_WHAT IS REQUIRED_
Each line below has to be output exactly, from first to last.

(Recorded data)
-- ==== Sys2Proof/Config.lean ====
section
/-! DEFINITION. The parameters of the model that the spec leaves OPEN (rule R7, 92_eei_decisions.md "Open parameters"):
`ENDIAN`, `MISALIGN`, `SH_BITS`, `MEMMAP` and `ENC`, as plain data. A configuration is part of what a launch state
gives (rule R106), so it stands in `State` and a claim about every state is a claim about every configuration. -/

namespace Sys2Proof

/-- The fifteen mnemonics of the source, in its order (rule R2). -/
inductive Mnemonic where
  | lbzsx | lbzsux | lhzsx | lhzsux | lhasx | lhasux | lwzsx | lwzsux | lwasx | lwasux | ldsx | ldsux
  | lhbrsx | lwbrsx | ldbrsx
deriving DecidableEq, Repr

/-- The fifteen mnemonics as a list, in the order of rule R2. -/
def Mnemonic.all : List Mnemonic :=
  [.lbzsx, .lbzsux, .lhzsx, .lhzsux, .lhasx, .lhasux, .lwzsx, .lwzsux, .lwasx, .lwasux, .ldsx, .ldsux,
   .lhbrsx, .lwbrsx, .ldbrsx]

/-- A mnemonic's place in the table of rule R2, counted from 0. -/
def Mnemonic.row : Mnemonic → Fin 15
  | .lbzsx => 0 | .lbzsux => 1 | .lhzsx => 2 | .lhzsux => 3 | .lhasx => 4 | .lhasux => 5
  | .lwzsx => 6 | .lwzsux => 7 | .lwasx => 8 | .lwasux => 9 | .ldsx => 10 | .ldsux => 11
  | .lhbrsx => 12 | .lwbrsx => 13 | .ldbrsx => 14

/-- `ENDIAN`, the byte order of data accesses (rules R7, R36, R37). -/
inductive Endian where
  | be   -- the byte at the lowest address is the most significant
  | le   -- the byte at the lowest address is the least significant
deriving DecidableEq, Repr

/-- `MISALIGN`, what a misaligned access does (rules R7, R40). -/
inductive Misalign where
  | perform   -- it is performed exactly as an aligned one
  | fault     -- it raises `AlignmentFault`
  | refuse    -- the model gives it no meaning (the spec's own default)
deriving DecidableEq, Repr

/-- A range of admitted byte addresses, `base` to `base + size - 1`. -/
structure Region where
  base : Nat
  size : Nat
deriving DecidableEq, Repr

/-- A field of the 32-bit instruction word, its lowest bit counted from the least significant end (LSB0, rule R9). That a field is
ONE contiguous run of bits is a DESIGN CHOICE of the model (log entry 21): the spec leaves the places of SH and XO open (rules R54,
R55), and 92_eei_decisions.md D21 calls a contiguous XO the provisional layout's own choice. -/
structure Field where
  lo : Nat
  width : Nat
deriving DecidableEq, Repr

/-- The layout half of `ENC`: where the six fields of rule R55 stand. DESIGN CHOICES of the model, where the spec leaves `ENC` open:
every field is one run of bits, so a layout that splits SH or XO cannot be configured (log entry 21), and every bit that lies
in no field is reserved, which rule R64 says of the provisional layout alone (log entry 22). -/
structure Layout where
  po : Field
  rt : Field
  ra : Field
  rb : Field
  sh : Field
  xo : Field
deriving DecidableEq, Repr

/-- The fields of a layout, in the order of the table of rule R55. -/
def Layout.fields (l : Layout) : List Field :=
  [l.po, l.rt, l.ra, l.rb, l.sh, l.xo]

/-- The two numbers that select one mnemonic, `PO_m` and `XO_m` (rule R55). -/
structure Opcode where
  po : Nat
  xo : Nat
deriving DecidableEq, Repr

/-- `ENC`: the layout, and the pair (`PO_m`, `XO_m`) of every mnemonic, by its row of rule R2. -/
structure Enc where
  layout : Layout
  opcodes : Vector Opcode 15
deriving DecidableEq, Repr

/-- The open parameters of the model (rule R7). `memmap` is `Admit`: any predicate on the 2^64 byte addresses is a
finite list of ranges, and a list can be written out and compared (log entry 6). -/
structure Config where
  endian : Endian
  misalign : Misalign
  shBits : Nat
  memmap : List Region
  enc : Enc
deriving DecidableEq, Repr

end Sys2Proof
end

_TASK RESPONSE_
-- ==== Sys2Proof/Config.lean ====
section
/-! DEFINITION. The parameters of the model that the spec leaves OPEN (rule R7, 92_eei_decisions.md "Open parameters"):
`ENDIAN`, `MISALIGN`, `SH_BITS`, `MEMMAP` and `ENC`, as plain data. A configuration is part of what a launch state
gives (rule R106), so it stands in `State` and a claim about every state is a claim about every configuration. -/

namespace Sys2Proof

/-- The fifteen mnemonics of the source, in its order (rule R2). -/
inductive Mnemonic where
  | lbzsx | lbzsux | lhzsx | lhzsux | lhasx | lhasux | lwzsx | lwzsux | lwasx | lwasux | ldsx | ldsux
  | lhbrsx | lwbrsx | ldbrsx
deriving DecidableEq, Repr

/-- The fifteen mnemonics as a list, in the order of rule R2. -/
def Mnemonic.all : List Mnemonic :=
  [.lbzsx, .lbzsux, .lhzsx, .lhzsux, .lhasx, .lhasux, .lwzsx, .lwzsux, .lwasx, .lwasux, .ldsx, .ldsux,
   .lhbrsx, .lwbrsx, .ldbrsx]

/-- A mnemonic's place in the table of rule R2, counted from 0. -/
def Mnemonic.row : Mnemonic → Fin 15
  | .lbzsx => 0 | .lbzsux => 1 | .lhzsx => 2 | .lhzsux => 3 | .lhasx => 4 | .lhasux => 5
  | .lwzsx => 6 | .lwzsux => 7 | .lwasx => 8 | .lwasux => 9 | .ldsx => 10 | .ldsux => 11
  | .lhbrsx => 12 | .lwbrsx => 13 | .ldbrsx => 14

/-- `ENDIAN`, the byte order of data accesses (rules R7, R36, R37). -/
inductive Endian where
  | be   -- the byte at the lowest address is the most significant
  | le   -- the byte at the lowest address is the least significant
deriving DecidableEq, Repr

/-- `MISALIGN`, what a misaligned access does (rules R7, R40). -/
inductive Misalign where
  | perform   -- it is performed exactly as an aligned one
  | fault     -- it raises `AlignmentFault`
  | refuse    -- the model gives it no meaning (the spec's own default)
deriving DecidableEq, Repr

/-- A range of admitted byte addresses, `base` to `base + size - 1`. -/
structure Region where
  base : Nat
  size : Nat
deriving DecidableEq, Repr

/-- A field of the 32-bit instruction word, its lowest bit counted from the least significant end (LSB0, rule R9). That a field is
ONE contiguous run of bits is a DESIGN CHOICE of the model (log entry 21): the spec leaves the places of SH and XO open (rules R54,
R55), and 92_eei_decisions.md D21 calls a contiguous XO the provisional layout's own choice. -/
structure Field where
  lo : Nat
  width : Nat
deriving DecidableEq, Repr

/-- The layout half of `ENC`: where the six fields of rule R55 stand. DESIGN CHOICES of the model, where the spec leaves `ENC` open:
every field is one run of bits, so a layout that splits SH or XO cannot be configured (log entry 21), and every bit that lies
in no field is reserved, which rule R64 says of the provisional layout alone (log entry 22). -/
structure Layout where
  po : Field
  rt : Field
  ra : Field
  rb : Field
  sh : Field
  xo : Field
deriving DecidableEq, Repr

/-- The fields of a layout, in the order of the table of rule R55. -/
def Layout.fields (l : Layout) : List Field :=
  [l.po, l.rt, l.ra, l.rb, l.sh, l.xo]

/-- The two numbers that select one mnemonic, `PO_m` and `XO_m` (rule R55). -/
structure Opcode where
  po : Nat
  xo : Nat
deriving DecidableEq, Repr

/-- `ENC`: the layout, and the pair (`PO_m`, `XO_m`) of every mnemonic, by its row of rule R2. -/
structure Enc where
  layout : Layout
  opcodes : Vector Opcode 15
deriving DecidableEq, Repr

/-- The open parameters of the model (rule R7). `memmap` is `Admit`: any predicate on the 2^64 byte addresses is a
finite list of ranges, and a list can be written out and compared (log entry 6). -/
structure Config where
  endian : Endian
  misalign : Misalign
  shBits : Nat
  memmap : List Region
  enc : Enc
deriving DecidableEq, Repr

end Sys2Proof
end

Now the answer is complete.